Another striking example of the potential effectiveness of AI is Google, which uses deep learning algorithms to moderate comments on YouTube. In 2020, the platform announced that its AI systems were able to detect 95% of content violating its rules before it was even reported by users. What’s more, the AI systems were able to remove more than 50% of hateful comments within 24 hours of publication. Despite this, Google was obliged to arbitrate, with the help of human staff, double the number of complaints about withdrawn content.

However, algorithms can sometimes misinterpret context, which can lead to false positives (innocent content marked as hateful) and false negatives (undetected hateful content). The subtlety of language and the use of roundabout terms complicate the task of AI systems.

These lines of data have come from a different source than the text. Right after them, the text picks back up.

-- ==== Sys2Proof/Machine/Saving.lean ====
section
/-! DEFINITION. A task's life on a core: its start (R46), its save frame (R189) and leaving the core (R188, R379, R294), its
return (R190). -/

namespace Sys2Proof.Machine

/-! ## The save frame (R189) -/

/-- A stream's row: pc, prefix latch, flags. -/
def Stream.row (v : Stream) : List Byte :=
  wordsBytes [v.pc, v.pfx, ofBool v.opened ||| (ofBool v.pp <<< 1) ||| (ofBool v.ns <<< 2), 0]

/-- A stream's copies of the registers. -/
def Stream.copies (v : Stream) : List Byte := wordsBytes v.g.toList ++ v.i.toList.flatMap fun x => toBytes 4 x.toNat

/-- `kstatus` of a task that is out, with its streams (R151, R190). -/
def Saved.kstatus (v : Saved) : Word := setBit (setBit v.thr.kstatus 13 v.vs.opened) 14 v.ms.opened

/-- The 8 KiB of a save frame (R189). -/
def Saved.frame (v : Saved) : List Byte :=
  let t := v.thr
  wordsBytes t.g.toList ++ (v.idx.toList.flatMap fun x => toBytes 4 x.toNat) ++
  wordsBytes [v.kstatus, t.kcause, t.kaddr, t.kepc, t.kpfx] ++
  wordsBytes [t.kvec, v.k.kcnt, v.k.ksent, v.k.krecv, v.k.knoise, v.k.kmember, v.k.kchk] ++
  wordsBytes [t.pc] ++ v.oc.bytes ++ toBytes 4 v.task.pend.length ++ wordsBytes v.vec.p.toList ++
  v.vs.row ++ v.ms.row ++ (v.vec.m.toList.flatMap fun m => toBytes 32 m.toNat) ++
  v.vs.copies ++ List.replicate 240 0 ++ v.ms.copies ++ List.replicate 240 0 ++
  wordsBytes v.tiles.toList ++ ((v.task.pend.flatMap fun (p : Word × Word) => wordsBytes [p.1, p.2]) ++ List.replicate 1536 0).take 1536 ++ (v.vec.v.toList.flatMap fun x => toBytes 128 x.toNat)

/-- The saved states of tasks that are out: in resume lists, park slots and ships. -/
def State.allSaved (s : State) : List Saved :=
  let lists := s.core.sched.resume ++ s.cores.flatMap (·.2.sched.resume)
  let parks := s.services.flatMap fun v => v.parks.map (·.2.saved)
  let ships := s.fab.outst.filterMap fun o => match o.body with
    | .ship h => some h.saved
    | _ => none
  lists.map (·.saved) ++ parks ++ ships

/-- What has completed for a task that is out is written into its frame (R64, R189). -/
def State.reframe (s : State) (task : Nat) : State :=
  (s.allSaved.find? (·.task.id == task)).elim s fun v => s.deviceWrite v.task.frame v.frame

/-! ## Leaving a core -/

/-- A message as a ring entry (R292); `g7` is the value g7 would have (R288). -/
def Inbound.g7 (m : Inbound) : Word :=
  BitVec.ofNat 64 (globalAddr m.src.pkg.toNat m.src.die.toNat m.src.unit.toNat 0) ||| m.cls.setWidth 64
/-- The 64 bytes of the entry. -/
def Inbound.entry (m : Inbound) : List Byte :=
  toBytes 8 m.g7.toNat ++ (m.args.take 4).flatMap (fun x => toBytes 8 x.toNat) ++
    [(if m.nw then 1 else 0) ||| (if m.ns then 2 else 0)] ++ List.replicate 23 0

/-- The slot of entry `n` of a ring of 63 (R292). HEAD may be lowered past 0 (R294), where the entry's number counts as negative (log
139). -/
def ringEntrySlot (buf : Nat) (n : Word) : Nat := buf + 64 * (1 + (n.toInt % 63).toNat)

/-- Spill the fast-path entries of the task into its ring, ahead of the ring's oldest entry (R294). -/
def State.spillFast (s : State) (c : CoreName) (task : Nat) : State :=
  let mine (m : Inbound) : Bool := m.bind.any fun b => b.polled && b.task == task
  let s' := ((s.getCore c).msg.fast.filter mine).reverse.foldl (fun s m =>
    match m.bind.map (·.buf) with
    | some a =>
      let h := readWord s.mem a - 1
      (s.deviceWrite (ringEntrySlot a h) m.entry).deviceWrite a (toBytes 8 h.toNat)
    | none => s) s
  s'.modCore c fun k => k.modMsg fun m => { m with fast := m.fast.filter fun x => !mine x }

/-- What is saved of a core's task (R64, R189, R379). -/
def Core.saved (k : Core) (t : Task) : Saved :=
  ⟨t, k.thr, k.ctl.idx, k.ctl.k, k.ctl.oc, k.vs, k.ms, k.vec, k.mem.tiles, k.ctl.holds,
   if bit t.groups 2 then some { k.mat with join := none } else none, k.mat.join.isSome,
   k.ctl.awaits.filter fun a => a.lasting && a.q != .routine⟩

/-- The thread once the task has gone through the resident handler: PM firmware, TT 1, IE 0 (R188 step 3). -/
def Thread.leave (t : Thread) : Thread := { t with kstatus := setBit (setBits (setBit t.kstatus 3 false) 4 2#2) 6 true }

/-- Answers on their way to instructions of task `t` on core `c` that it goes on with later follow the task. -/
def State.carryAnswers (s : State) (c : CoreName) (t : Nat) : State :=
  let ids := ((s.getCore c).ctl.awaits.filter fun a => a.lasting && a.q != .routine).map (·.id)
  s.modFab fun f => { f with
    outst := f.outst.map fun o =>
      match o.purpose with
      | .await d _ id i => if d = c ∧ ids.contains id then { o with purpose := .awaitOf t id i } else o
      | _ => o }

/-- Every earlier access of the core's task has its point, so the task may leave (R140); reads of an instruction that waits for them
have come (R258). -/
def Core.quiet (k : Core) : Bool :=
  (k.mem.loads.all fun l => l.q == .routine) && (k.mem.stores.all fun l => l.q == .routine) &&
    k.ctl.awaits.all fun a => a.q == .routine || a.sent || a.out == 0

/-! ### The matrix save area (R379) -/

/-- The fixed-point number at line `r`, place `k` of a panel. -/
def Panel.fixedAt (p : Panel) (r k : Nat) : Int :=
  match (p.cells[r]?).bind fun l => l[k]? with
  | some x => x.q
  | none => 0

/-- A slot as held: a byte for each K-row and column; a 16-bit pair's high bytes and low bytes are in its two slots (R352; log 144). -/
def Matrix.slotBytes (m : Matrix) (n : Nat) : List Byte :=
  let kind (i : Nat) : Nat := (bits (m.slots.get (Fin.ofNat 8 i)).desc 60 3).toNat
  let p := (m.slots.get (Fin.ofNat 8 (if kind n = 3 then n + 4 else n))).panel
  (List.range 128).flatMap fun k => (List.range 64).map fun c =>
    let q : Int := p.fixedAt c k
    BitVec.ofInt 8 (if kind n = 2 then q >>> 8 else q)

/-- The exponent of block `b` of line `n` as a byte; 0x80 for a NaN block (log 144). -/
def Panel.expByte (p : Panel) (n b : Nat) : Byte :=
  match (p.exps[n]?).bind (·[b]?) with
  | some (some e) => BitVec.ofInt 8 e
  | some none => 0x80
  | none => 0

/-- The block exponents of a slot. -/
def MSlot.slotExps (x : MSlot) : List Byte := (List.range 4).flatMap fun b => (List.range 64).map fun c => x.panel.expByte c b

/-- A bank: its rows, then their exponents. -/
def MSlot.bankBytes (x : MSlot) : List Byte :=
  ((List.range 256).flatMap fun r => (List.range 128).flatMap fun k =>
    toBytes 2 (BitVec.ofInt 16 (x.panel.fixedAt r k)).toNat) ++
  (List.range 256).flatMap fun r => (List.range 4).map (x.panel.expByte r)

/-- The 200 KiB of the save area (R379). -/
def Matrix.area (m : Matrix) : List Byte :=
  (List.range 8).flatMap m.slotBytes ++ m.slots.toList.flatMap MSlot.slotExps ++
    wordsBytes (m.slots.toList.map (·.desc) ++ m.banks.toList.map (·.desc) ++ [m.team] ++
      ((m.accs ++ List.replicate 8 0).take 8).flatMap fun r => [r, 0]) ++
    List.replicate 1832 0 ++ m.banks.toList.flatMap MSlot.bankBytes ++ List.replicate 2048 0

/-- The save area of a task that has used the unit is written (R379). -/
def State.saveMatrix (s : State) (c : CoreName) (t : Task) : State :=
  if bit t.groups 2 then s.deviceWrite (taskFrame t.id 6) (s.getCore c).mat.area else s

/-- Take the task off core `c` (R188 steps 2 to 4): stash, scratch and messages are written back, the frame is written, the
weight returns. -/
def State.takeOff (s : State) (c : CoreName) : Option (Saved × State) :=
  match (s.getCore c).ctl.task with
  | none => none
  | some t =>
    let s := (((s.flushStash c).unpinScratch c).spillFast c t.id).dropTokens c
    let s := s.unreserve c
    let k := s.getCore c
    let v := k.saved ((k.ctl.task).getD t)
    let s := (s.deviceWrite t.frame v.frame).saveMatrix c t
    let s := (s.carryAnswers c t.id).abandon c false
    let s := s.modCore c fun k => { k.vacate with thr := k.thr.leave }
    some (v, s.subUse t.ctx t.cid (dieOf c) 1 (weight (recPcls t.record)))

/-- The task of core `c` enters the core's resume list (R188, R216, R239). -/
def State.intoResume (s : State) (c : CoreName) (yld : Bool) : State :=
  match s.takeOff c with
  | none => s
  | some (v, s) => s.modCore c fun k => k.modSched fun h => { h with resume := h.resume ++ [⟨v, yld, yld, false⟩] }

/-! ## Tiles that move (R111, R379, R405) -/

/-- The first local page of `n` free pages in a row. -/
def Core.freeRun (k : Core) (n : Nat) : Option Nat :=
  (List.range (129 - n)).find? fun b => (List.range n).all fun i => (k.mem.pages.toList[b + i]?).any (·.role == .free)

/-- Give the pages from `b` to tile `t`. -/
def Core.claimPages (k : Core) (t : TileNo) (b n : Nat) : Core :=
  (List.range n).foldl (fun k i => k.setPage (b + i) ⟨.tile, t, false, true, 0⟩) k

/-- The contents of the ready tiles of a saved task whose pages are on core `c`. -/
def State.tileContents (s : State) (c : CoreName) (v : Saved) : List (TileNo × List Byte) :=
  (List.range 64).filterMap fun i =>
    let e := (v.tiles.toList[i]?).getD 0
    if tileState e = 2 then some (BitVec.ofNat 6 i, readBytes s.mem (s.sramBase c + 4096 * tileBase e) (tileBytes e)) else none

/-- Place one tile's contents in free pages of core `c`, with its number and state. -/
def State.placeTile (s : State) (c : CoreName) (x : State × Saved) (t : TileNo × List Byte) : State × Saved :=
  let e := x.2.tiles.get t.1.toFin
  let n := t.2.length / 4096
  match (x.1.getCore c).freeRun n with
  | none => x
  | some b =>
    let s' := x.1.modCore c fun k => k.claimPages t.1 b n
    ({ s' with mem := writeBytes s'.mem (s.sramBase c + 4096 * b) t.2 },
     { x.2 with tiles := x.2.tiles.set t.1.toNat (setBits e 8 (BitVec.ofNat 7 b)) t.1.isLt })

/-- Free pages enough for every tile of a saved task, if they are taken one after another. -/
def Core.holdsTiles (k : Core) (ts : List (TileNo × List Byte)) : Bool :=
  (ts.foldl (fun (r : Option Core) t => r.bind fun k =>
    (k.freeRun (t.2.length / 4096)).map fun b => k.claimPages t.1 b (t.2.length / 4096)) (some k)).isSome

/-! ## Coming back -/

/-- The core with a saved task running on it (R190). -/
def Core.restore (k : Core) (v : Saved) : Core :=
  { k with
    thr := v.thr
    ctl := { k.ctl with
      idx := v.idx, k := v.k, oc := v.oc, run := .task, task := some v.task, lastCtx := some v.task.ctx
      holds := v.holds ++ k.ctl.holds, awaits := v.awaits ++ k.ctl.awaits }
    vs := v.vs, ms := v.ms, vec := v.vec
    mat := (v.mat.elim k.mat fun m => { m with power := k.mat.power })
    mem := { k.mem with tiles := v.tiles, stash := k.mem.stash.filter fun e => e.2 != .V } }

/-- A saved task resumes on core `c` (R190): its weight is admitted again. -/
def State.resumeOn (s : State) (c : CoreName) (v : Saved) : State :=
  let n := s.work.starts
  let v := { v with task := { v.task with started := n } }
  let s := s.modWork fun w => { w with starts := n + 1 }
  let s := s.modCore c fun k => k.restore v
  s.addUse v.task.ctx v.task.cid (dieOf c) 1 (weight (recPcls v.task.record))

/-! ## Shipping (R405, R406) -/

/-- The ship record (R406): 508 bytes and their CRC. -/
def shipRecord (v : Saved) (entry : Option TlbEntry) (tiles : Bool) : List Byte :=
  let t := v.thr
  let f := v.task.fetcher
  withCrc (wordsBytes t.g.toList ++ (v.idx.toList.flatMap fun x => toBytes 4 x.toNat) ++
    wordsBytes [v.kstatus, t.kcause, t.kaddr, t.kepc, t.kpfx, t.kvec] ++
    wordsBytes [v.k.kcnt, v.k.ksent, v.k.krecv, v.k.knoise, v.k.kmember, v.k.kchk] ++
    wordsBytes [t.pc, BitVec.ofNat 64 v.task.frame] ++ recBytes v.task.record ++
    wordsBytes [f.next, f.fin, f.ext] ++ toBytes 4 f.gen.toNat ++ toBytes 4 v.task.cid.toNat ++
    wordsBytes (entry.elim [0, 0] fun e => [e.dw0, e.dw1]) ++ toBytes 2 v.task.ctx.toNat ++
    [v.task.groups.setWidth 8, (if v.task.rstd then 1 else 0) ||| (if tiles then 2 else 0)] ++ List.replicate 8 0)

/-- A ship record passes its CRC (R406). -/
def shipSound (bs : List Byte) : Bool := bs.drop 508 == toBytes 4 (crc32c (bs.take 508)).toNat

/-- A ship with its record written. -/
def Ship.of (v : Saved) (entry : Option TlbEntry) (tiles : List (TileNo × List Byte)) (va : Word) : Ship :=
  ⟨v, entry, tiles, va, shipRecord v entry !tiles.isEmpty⟩

/-- Take core `c`'s task off with its tiles' contents; its pages there are freed. -/
def State.shipOff (s : State) (c : CoreName) (entry : Option TlbEntry) (va : Word) : Option (Ship × State) :=
  (s.takeOff c).map fun x =>
    (Ship.of x.1 entry (s.tileContents c x.1) va, x.2.modCore c fun k => k.freeTiles x.1.tiles)

/-- Ship core `c`'s task to core `d`; the completion serves `p`. -/
def State.shipTo (s : State) (c d : CoreName) (entry : Option TlbEntry) (va : Word) (p : Purpose) : State :=
  match s.shipOff c entry va with
  | some (h, s) => s.post (coreUnit s c) (coreUnit s d) 16 h.saved.task.ctx false false (.ship h) p
  | none => s

/-- Core `d` can take the task: its resume list has room, and its pages hold the tiles. -/
def State.takesShip (s : State) (d : CoreName) (tiles : List (TileNo × List Byte)) : Bool :=
  decide ((s.getCore d).sched.resume.length < 32) && (s.getCore d).holdsTiles tiles

/-- Core `c`'s task may be taken off for a ship: its counters are zero and its accesses have their points (R111, R405). -/
def Core.drained (k : Core) : Bool :=
  k.quiet && k.ctl.oc.ocl == 0 && k.ctl.oc.ocs == 0 && k.ctl.oc.occ == 0 && k.ctl.oc.ocx == 0 &&
    !(k.ctl.awaits.any fun a => a.sent && a.q != .routine)

/-! ## Starting (R46) -/

/-- The first page of the stack of the task that starts as the `n`-th (R46): the four pages lie in the address space. -/
def stackPage (n : Nat) : Nat := (Config.stackPage n).toNat % (2 ^ 45 - 4)

/-- The address in g1 of that task (R46): even, below 2^57, not 0, and outside the stack, which the task can write. -/
def homeAddr (n : Nat) : Word :=
  let a : Word := (Config.residentRoutine n).setWidth 64 <<< 2
  let fits (a : Word) : Bool := a != 0 && !decide (stackPage n ≤ a.toNat / 4096 ∧ a.toNat / 4096 < stackPage n + 4)
  if fits a then a else if fits 0x1000 then 0x1000 else 0x8000

/-- The scratch pages of a new task (R46, R189): 16 KiB of stack, and the two pages of the save frame, which no address names. -/
def stackPages (n : Nat) : List ScratchPage :=
  (List.range 4).map (fun i => ⟨some (stackPage n + i), taskFrame n i, none⟩) ++
    (List.range 2).map fun i => ⟨none, taskFrame n (4 + i), none⟩

/-- A new task from a record (R46, R225). -/
def newTask (n : Nat) (d : Slot) (m : Option Member) : Task :=
  { id := n, record := d.record, ctx := d.ctx, cid := recCid d.record, rstd := d.rstd, team := m, fetcher := ⟨0, 0, 0, 0⟩,
    groups := 1, windows := [], scratch := stackPages n, frame := taskFrame n 4,
    stackBase := BitVec.ofNat 64 (stackPage n * 4096), home := homeAddr n,
    pend := [], errs := [], started := n, unseen := [] }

Furthermore, the effectiveness of algorithms varies between languages and cultures, making the uniform detection of hate speech even more complex.

The limits and ethical issues of automated moderation

A delicate balance must be struck between censoring hateful content and protecting freedom of expression. Incidents such as the censorship of Gustave Courbet’s painting ‘The Origin of the World’ by Facebook, which was mistakenly deemed pornographic, illustrate the risks of automated moderation.

To maximise the effectiveness of AI models, it is necessary to use larger and more diverse data sets and to develop advanced contextualisation techniques. The close integration of human moderators into the process of reviewing content flagged by AI is also essential, creating hybrid systems that combine the strengths of AI and human expertise. Facebook announced in 2021 the use of AI systems to filter problematic content, while maintaining teams of human moderators for the most complex decisions.

Transparency and regulation, essential conditions

Regular audits of moderation algorithms are necessary to identify and correct potential biases. It is also important to provide greater transparency on how algorithms make censorship decisions and to allow users to challenge these decisions. In the US, civil rights groups have called for greater transparency and accountability in the use of AI to moderate content, highlighting the risks of discrimination or unfairness.

In France, the fight against online hate has taken on a legal dimension with the Avia law, which obliges platforms to remove hateful content within 24 hours of it being reported. Although ambitious, this legislation has raised questions about the ability of platforms to respond effectively and the risks to freedom of expression. AI could offer a solution by enabling faster and more accurate detection of problematic content, but it must be used with discernment and framed by clear regulations. AI, if used responsibly and ethically, could well be the key to cleaning up digital environments.

It offers an unprecedented capacity for rapid reaction and precision of analysis, far surpassing traditional methods of human moderation. Ultimately, AI can play a central role in creating a calmer Internet. The examples of Riot Games, Google and the legal initiatives in France show that AI can provide effective solutions, but they must be applied sensibly to protect both the safety of users and their fundamental rights.